BEGIN Given data

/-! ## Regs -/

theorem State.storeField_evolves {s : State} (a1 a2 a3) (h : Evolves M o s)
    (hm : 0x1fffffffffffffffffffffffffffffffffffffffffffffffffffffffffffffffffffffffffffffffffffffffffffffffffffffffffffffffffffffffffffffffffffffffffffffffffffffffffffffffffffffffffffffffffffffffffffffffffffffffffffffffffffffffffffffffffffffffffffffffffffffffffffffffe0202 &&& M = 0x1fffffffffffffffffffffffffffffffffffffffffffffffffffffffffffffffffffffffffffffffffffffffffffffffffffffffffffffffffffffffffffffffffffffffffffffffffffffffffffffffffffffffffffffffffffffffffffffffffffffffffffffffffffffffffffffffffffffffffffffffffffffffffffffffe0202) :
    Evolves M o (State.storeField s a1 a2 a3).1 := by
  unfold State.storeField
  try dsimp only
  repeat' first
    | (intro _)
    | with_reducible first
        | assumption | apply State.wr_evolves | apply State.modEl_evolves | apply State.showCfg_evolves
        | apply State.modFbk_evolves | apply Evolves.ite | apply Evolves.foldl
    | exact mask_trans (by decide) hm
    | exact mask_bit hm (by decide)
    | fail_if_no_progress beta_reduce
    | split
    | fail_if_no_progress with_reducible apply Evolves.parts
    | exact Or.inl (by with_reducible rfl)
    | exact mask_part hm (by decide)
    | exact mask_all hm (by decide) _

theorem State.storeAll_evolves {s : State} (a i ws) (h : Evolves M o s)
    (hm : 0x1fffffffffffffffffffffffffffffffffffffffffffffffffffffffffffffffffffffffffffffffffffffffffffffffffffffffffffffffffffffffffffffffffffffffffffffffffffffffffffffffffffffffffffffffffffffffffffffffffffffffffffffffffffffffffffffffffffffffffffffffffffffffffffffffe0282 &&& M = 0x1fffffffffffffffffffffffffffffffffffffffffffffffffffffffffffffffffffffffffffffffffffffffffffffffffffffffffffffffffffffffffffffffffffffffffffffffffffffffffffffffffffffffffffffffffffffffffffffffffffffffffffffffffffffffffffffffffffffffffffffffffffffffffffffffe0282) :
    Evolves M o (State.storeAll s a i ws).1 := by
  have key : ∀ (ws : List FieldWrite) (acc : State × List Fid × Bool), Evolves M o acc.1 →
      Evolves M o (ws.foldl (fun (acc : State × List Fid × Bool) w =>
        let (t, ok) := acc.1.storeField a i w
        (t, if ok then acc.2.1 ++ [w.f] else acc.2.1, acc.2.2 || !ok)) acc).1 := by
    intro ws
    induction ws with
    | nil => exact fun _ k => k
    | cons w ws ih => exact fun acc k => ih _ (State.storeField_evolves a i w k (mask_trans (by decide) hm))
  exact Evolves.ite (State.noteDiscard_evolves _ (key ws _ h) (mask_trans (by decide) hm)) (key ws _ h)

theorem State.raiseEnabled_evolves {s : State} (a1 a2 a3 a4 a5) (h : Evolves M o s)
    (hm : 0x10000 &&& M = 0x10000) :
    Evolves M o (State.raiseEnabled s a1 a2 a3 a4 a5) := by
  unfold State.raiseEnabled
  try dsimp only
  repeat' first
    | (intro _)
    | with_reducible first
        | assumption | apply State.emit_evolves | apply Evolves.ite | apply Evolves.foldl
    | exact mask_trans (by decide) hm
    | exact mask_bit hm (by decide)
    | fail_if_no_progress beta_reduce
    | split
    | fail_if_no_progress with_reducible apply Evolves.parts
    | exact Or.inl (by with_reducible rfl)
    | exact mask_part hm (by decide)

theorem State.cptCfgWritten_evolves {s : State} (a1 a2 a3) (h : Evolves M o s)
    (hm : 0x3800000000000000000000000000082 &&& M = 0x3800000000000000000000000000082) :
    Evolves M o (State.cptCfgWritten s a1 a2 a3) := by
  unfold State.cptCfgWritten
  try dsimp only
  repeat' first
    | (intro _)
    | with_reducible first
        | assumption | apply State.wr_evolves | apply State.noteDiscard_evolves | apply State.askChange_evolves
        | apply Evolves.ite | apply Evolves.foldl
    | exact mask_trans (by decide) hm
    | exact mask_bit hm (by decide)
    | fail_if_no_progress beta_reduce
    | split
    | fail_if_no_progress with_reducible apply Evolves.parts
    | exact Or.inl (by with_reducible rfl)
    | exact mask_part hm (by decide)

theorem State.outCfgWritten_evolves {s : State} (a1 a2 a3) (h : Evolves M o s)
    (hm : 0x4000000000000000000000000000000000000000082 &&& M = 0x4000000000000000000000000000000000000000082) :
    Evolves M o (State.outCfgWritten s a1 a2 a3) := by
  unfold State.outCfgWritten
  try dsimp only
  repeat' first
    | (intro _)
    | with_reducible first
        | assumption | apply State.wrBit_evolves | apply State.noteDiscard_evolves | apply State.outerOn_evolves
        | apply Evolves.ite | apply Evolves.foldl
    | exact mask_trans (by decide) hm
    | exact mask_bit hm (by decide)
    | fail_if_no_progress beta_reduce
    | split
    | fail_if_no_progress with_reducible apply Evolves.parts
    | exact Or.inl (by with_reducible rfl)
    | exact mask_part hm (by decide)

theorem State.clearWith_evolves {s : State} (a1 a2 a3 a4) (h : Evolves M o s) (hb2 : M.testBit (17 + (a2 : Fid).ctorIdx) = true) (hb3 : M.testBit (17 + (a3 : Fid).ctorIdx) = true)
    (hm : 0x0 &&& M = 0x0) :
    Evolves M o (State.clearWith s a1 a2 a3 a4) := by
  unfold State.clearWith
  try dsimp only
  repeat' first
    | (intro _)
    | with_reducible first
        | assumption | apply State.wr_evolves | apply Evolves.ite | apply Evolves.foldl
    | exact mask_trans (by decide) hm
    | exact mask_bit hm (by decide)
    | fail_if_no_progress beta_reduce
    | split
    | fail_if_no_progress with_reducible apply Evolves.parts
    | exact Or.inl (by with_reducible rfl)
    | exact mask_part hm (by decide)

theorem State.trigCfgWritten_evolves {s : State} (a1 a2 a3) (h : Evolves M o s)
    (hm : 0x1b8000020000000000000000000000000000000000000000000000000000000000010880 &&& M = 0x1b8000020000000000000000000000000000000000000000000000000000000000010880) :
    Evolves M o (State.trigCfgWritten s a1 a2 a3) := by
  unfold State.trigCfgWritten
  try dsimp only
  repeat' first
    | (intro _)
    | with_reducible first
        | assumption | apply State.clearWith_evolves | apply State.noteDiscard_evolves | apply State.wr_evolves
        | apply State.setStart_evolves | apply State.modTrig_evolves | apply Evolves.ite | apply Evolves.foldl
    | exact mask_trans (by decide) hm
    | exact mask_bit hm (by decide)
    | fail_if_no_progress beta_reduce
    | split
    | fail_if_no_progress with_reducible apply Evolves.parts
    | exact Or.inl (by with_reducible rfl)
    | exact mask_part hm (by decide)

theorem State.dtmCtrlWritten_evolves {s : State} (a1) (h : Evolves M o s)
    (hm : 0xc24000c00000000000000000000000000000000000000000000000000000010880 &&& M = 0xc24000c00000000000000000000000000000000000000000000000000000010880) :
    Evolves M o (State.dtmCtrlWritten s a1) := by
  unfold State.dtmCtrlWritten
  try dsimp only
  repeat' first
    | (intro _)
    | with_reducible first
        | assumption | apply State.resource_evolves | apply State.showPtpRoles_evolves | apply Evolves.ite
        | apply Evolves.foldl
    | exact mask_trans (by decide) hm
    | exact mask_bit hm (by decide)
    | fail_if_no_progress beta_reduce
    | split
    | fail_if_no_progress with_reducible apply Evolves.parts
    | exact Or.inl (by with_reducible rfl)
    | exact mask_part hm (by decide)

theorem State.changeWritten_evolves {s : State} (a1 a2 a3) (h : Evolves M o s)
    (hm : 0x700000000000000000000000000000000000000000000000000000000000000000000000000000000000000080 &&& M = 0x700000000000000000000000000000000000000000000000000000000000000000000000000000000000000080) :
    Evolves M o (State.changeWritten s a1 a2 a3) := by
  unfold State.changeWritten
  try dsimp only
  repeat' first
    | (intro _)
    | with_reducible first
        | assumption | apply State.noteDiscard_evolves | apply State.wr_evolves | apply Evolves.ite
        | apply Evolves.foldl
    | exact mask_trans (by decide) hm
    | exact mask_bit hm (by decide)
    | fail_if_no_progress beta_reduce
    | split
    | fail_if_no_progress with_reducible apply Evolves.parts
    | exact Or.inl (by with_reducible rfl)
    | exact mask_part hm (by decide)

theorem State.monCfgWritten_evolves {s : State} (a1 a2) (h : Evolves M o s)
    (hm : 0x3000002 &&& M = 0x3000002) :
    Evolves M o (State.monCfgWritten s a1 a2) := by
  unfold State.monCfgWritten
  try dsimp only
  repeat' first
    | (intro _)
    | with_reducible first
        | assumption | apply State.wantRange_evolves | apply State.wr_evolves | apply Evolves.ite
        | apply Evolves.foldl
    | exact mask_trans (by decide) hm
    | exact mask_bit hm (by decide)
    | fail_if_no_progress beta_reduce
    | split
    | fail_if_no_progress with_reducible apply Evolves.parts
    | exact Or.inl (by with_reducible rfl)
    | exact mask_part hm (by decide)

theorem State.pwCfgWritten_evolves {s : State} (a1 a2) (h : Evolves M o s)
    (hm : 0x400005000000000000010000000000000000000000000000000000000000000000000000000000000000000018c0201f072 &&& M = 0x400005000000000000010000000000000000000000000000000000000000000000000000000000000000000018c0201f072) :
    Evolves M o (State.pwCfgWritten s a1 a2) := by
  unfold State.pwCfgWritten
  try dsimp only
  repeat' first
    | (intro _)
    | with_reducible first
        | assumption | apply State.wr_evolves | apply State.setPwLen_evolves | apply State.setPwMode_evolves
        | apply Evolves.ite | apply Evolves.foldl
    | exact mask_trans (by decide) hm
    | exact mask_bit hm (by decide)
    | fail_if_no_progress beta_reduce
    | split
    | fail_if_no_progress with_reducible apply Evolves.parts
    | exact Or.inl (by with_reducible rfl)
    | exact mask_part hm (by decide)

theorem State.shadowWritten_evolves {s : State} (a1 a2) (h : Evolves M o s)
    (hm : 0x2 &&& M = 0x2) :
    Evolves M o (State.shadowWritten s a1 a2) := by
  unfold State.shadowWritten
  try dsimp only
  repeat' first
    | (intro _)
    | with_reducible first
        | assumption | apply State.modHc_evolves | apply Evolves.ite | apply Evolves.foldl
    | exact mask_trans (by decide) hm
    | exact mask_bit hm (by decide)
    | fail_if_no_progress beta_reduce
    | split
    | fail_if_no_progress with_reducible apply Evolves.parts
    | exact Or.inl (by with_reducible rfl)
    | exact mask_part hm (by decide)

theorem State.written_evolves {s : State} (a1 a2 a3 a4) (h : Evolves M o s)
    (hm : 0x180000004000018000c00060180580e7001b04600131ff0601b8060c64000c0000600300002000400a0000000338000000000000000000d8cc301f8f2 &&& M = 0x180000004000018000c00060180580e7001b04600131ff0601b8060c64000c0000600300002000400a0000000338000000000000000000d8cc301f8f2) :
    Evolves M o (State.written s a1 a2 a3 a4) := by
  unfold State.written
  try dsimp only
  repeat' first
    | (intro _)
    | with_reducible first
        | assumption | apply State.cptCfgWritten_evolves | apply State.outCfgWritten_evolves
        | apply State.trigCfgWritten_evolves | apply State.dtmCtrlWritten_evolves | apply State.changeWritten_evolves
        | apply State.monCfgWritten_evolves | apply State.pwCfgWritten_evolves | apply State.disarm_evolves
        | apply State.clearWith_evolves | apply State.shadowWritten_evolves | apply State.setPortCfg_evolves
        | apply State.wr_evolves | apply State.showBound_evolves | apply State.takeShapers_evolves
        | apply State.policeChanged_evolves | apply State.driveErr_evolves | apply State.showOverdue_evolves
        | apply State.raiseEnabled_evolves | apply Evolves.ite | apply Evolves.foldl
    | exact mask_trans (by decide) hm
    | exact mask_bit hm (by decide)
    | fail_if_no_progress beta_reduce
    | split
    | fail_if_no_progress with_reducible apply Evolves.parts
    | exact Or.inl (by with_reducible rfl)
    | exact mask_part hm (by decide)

END Given data
BEGIN Given data

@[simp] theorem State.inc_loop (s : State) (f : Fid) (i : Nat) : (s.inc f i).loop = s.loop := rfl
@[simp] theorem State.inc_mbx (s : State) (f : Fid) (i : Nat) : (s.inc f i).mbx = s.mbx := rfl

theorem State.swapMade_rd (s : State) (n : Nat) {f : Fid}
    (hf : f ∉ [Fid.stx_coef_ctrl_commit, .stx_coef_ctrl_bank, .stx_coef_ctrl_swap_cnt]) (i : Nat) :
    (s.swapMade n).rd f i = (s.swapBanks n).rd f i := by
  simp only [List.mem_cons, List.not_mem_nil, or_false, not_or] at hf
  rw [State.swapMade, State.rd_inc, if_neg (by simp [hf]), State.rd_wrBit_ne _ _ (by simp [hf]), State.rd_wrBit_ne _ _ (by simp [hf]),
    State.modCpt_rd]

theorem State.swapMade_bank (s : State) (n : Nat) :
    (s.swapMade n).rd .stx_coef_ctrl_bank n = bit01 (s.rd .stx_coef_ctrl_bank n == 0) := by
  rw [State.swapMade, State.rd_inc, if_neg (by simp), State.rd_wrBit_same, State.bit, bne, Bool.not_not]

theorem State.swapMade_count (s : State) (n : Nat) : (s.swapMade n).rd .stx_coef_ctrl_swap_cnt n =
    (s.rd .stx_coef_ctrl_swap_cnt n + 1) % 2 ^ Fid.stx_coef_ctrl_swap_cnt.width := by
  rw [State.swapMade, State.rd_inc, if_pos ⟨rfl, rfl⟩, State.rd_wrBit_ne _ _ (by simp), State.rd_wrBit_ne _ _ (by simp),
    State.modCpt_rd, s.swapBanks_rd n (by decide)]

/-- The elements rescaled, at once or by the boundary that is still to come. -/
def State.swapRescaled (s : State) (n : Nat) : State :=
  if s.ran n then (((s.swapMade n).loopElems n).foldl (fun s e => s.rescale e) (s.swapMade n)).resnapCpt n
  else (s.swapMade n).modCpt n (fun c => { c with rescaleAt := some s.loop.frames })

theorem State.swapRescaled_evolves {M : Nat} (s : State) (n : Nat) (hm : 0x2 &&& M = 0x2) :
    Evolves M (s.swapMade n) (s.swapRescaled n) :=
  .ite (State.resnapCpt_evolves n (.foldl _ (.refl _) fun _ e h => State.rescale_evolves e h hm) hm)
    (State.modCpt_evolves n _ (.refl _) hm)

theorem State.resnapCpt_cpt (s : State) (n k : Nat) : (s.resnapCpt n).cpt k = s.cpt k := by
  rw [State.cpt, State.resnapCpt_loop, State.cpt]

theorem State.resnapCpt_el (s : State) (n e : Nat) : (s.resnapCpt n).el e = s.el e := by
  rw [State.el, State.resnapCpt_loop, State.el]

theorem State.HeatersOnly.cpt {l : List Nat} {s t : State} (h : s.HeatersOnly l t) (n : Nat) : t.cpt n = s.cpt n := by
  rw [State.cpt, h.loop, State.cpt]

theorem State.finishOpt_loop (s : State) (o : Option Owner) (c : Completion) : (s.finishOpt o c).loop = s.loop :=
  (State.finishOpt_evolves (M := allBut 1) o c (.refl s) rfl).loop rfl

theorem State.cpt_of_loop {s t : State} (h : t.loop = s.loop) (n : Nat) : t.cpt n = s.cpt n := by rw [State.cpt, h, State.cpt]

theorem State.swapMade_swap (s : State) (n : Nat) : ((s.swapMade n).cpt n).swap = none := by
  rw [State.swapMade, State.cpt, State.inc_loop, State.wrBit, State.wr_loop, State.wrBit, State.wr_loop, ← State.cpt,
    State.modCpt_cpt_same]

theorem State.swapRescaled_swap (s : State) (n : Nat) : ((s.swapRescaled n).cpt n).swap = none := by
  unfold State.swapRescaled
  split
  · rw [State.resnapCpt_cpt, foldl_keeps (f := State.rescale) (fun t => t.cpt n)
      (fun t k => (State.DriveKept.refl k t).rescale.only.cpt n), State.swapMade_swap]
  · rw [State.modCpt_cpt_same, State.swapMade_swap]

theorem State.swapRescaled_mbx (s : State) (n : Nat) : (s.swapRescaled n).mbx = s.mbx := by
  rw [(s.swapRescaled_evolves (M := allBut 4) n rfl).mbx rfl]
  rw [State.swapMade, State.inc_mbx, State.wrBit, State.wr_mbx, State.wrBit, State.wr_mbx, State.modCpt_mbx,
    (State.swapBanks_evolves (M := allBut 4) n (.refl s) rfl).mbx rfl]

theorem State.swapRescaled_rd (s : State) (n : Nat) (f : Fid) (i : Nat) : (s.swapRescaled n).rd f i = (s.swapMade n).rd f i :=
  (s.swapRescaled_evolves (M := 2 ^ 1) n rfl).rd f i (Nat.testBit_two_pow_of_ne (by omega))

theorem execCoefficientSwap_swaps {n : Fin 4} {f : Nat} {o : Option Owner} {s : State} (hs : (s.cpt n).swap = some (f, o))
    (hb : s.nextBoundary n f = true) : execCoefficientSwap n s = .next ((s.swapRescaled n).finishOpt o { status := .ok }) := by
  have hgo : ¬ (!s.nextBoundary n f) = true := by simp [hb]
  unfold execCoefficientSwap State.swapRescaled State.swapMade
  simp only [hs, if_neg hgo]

END Given data
BEGIN Given data

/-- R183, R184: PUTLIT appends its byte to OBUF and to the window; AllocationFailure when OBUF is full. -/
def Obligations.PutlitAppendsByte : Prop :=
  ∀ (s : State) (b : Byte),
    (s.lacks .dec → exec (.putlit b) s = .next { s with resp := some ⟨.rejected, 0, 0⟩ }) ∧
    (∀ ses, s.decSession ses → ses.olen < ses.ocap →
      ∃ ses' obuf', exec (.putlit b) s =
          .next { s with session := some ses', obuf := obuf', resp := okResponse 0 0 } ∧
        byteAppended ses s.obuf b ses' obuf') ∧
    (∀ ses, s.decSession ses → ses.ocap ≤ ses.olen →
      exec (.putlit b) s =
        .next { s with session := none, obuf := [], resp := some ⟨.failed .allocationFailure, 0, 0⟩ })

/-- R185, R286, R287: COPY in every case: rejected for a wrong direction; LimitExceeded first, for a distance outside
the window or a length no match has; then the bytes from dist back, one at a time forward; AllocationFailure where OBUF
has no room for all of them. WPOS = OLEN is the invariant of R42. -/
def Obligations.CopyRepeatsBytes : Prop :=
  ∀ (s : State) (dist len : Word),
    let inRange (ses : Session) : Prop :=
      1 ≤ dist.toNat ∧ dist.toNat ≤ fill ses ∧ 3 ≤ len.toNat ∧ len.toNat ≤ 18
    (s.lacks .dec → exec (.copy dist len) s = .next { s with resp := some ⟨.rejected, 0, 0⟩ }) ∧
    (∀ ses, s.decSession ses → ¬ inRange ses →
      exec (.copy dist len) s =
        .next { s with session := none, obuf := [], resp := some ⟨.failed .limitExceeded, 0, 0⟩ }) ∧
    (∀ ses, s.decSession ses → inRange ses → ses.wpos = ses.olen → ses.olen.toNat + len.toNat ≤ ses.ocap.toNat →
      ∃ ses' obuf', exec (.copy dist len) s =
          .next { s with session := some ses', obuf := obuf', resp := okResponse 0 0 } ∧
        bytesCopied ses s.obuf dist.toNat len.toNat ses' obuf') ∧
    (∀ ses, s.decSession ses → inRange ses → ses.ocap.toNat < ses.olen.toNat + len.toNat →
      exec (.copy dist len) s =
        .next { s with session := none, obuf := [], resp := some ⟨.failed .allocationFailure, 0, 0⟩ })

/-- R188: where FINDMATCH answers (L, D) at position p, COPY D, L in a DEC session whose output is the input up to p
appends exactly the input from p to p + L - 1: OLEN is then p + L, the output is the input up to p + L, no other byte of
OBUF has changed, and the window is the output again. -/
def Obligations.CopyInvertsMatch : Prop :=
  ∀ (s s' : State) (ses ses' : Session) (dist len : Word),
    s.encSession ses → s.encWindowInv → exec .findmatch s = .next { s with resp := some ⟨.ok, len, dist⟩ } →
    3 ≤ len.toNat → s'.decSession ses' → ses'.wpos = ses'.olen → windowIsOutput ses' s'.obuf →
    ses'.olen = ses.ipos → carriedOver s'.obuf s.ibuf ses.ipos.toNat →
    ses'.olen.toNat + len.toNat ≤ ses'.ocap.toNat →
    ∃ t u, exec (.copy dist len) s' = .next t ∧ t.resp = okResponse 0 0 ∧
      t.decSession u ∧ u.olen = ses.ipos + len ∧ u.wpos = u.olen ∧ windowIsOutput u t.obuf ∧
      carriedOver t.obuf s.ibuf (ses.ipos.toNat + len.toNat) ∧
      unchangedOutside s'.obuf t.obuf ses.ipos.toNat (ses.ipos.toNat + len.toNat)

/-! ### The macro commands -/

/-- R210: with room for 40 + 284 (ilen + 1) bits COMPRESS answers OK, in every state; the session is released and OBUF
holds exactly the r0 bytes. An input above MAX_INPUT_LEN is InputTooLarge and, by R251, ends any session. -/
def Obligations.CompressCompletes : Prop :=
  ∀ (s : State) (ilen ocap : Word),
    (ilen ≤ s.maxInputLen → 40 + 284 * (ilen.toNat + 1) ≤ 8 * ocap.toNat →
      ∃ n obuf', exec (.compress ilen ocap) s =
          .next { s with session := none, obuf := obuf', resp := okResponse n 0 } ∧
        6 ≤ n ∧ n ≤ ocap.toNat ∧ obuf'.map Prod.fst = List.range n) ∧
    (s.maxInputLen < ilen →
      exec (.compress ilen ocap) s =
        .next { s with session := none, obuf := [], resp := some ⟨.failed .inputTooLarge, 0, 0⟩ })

END Given data

• What you will do:
Each line above from the one with "(n : Nat) (hm" up to and including the one with "t => t.cpt n)" must be set down exactly, and no line outside that span may appear.

• Response to this task:
theorem State.swapRescaled_evolves {M : Nat} (s : State) (n : Nat) (hm : 0x2 &&& M = 0x2) :
    Evolves M (s.swapMade n) (s.swapRescaled n) :=
  .ite (State.resnapCpt_evolves n (.foldl _ (.refl _) fun _ e h => State.rescale_evolves e h hm) hm)
    (State.modCpt_evolves n _ (.refl _) hm)

theorem State.resnapCpt_cpt (s : State) (n k : Nat) : (s.resnapCpt n).cpt k = s.cpt k := by
  rw [State.cpt, State.resnapCpt_loop, State.cpt]

theorem State.resnapCpt_el (s : State) (n e : Nat) : (s.resnapCpt n).el e = s.el e := by
  rw [State.el, State.resnapCpt_loop, State.el]

theorem State.HeatersOnly.cpt {l : List Nat} {s t : State} (h : s.HeatersOnly l t) (n : Nat) : t.cpt n = s.cpt n := by
  rw [State.cpt, h.loop, State.cpt]

theorem State.finishOpt_loop (s : State) (o : Option Owner) (c : Completion) : (s.finishOpt o c).loop = s.loop :=
  (State.finishOpt_evolves (M := allBut 1) o c (.refl s) rfl).loop rfl

theorem State.cpt_of_loop {s t : State} (h : t.loop = s.loop) (n : Nat) : t.cpt n = s.cpt n := by rw [State.cpt, h, State.cpt]

theorem State.swapMade_swap (s : State) (n : Nat) : ((s.swapMade n).cpt n).swap = none := by
  rw [State.swapMade, State.cpt, State.inc_loop, State.wrBit, State.wr_loop, State.wrBit, State.wr_loop, ← State.cpt,
    State.modCpt_cpt_same]

theorem State.swapRescaled_swap (s : State) (n : Nat) : ((s.swapRescaled n).cpt n).swap = none := by
  unfold State.swapRescaled
  split
  · rw [State.resnapCpt_cpt, foldl_keeps (f := State.rescale) (fun t => t.cpt n)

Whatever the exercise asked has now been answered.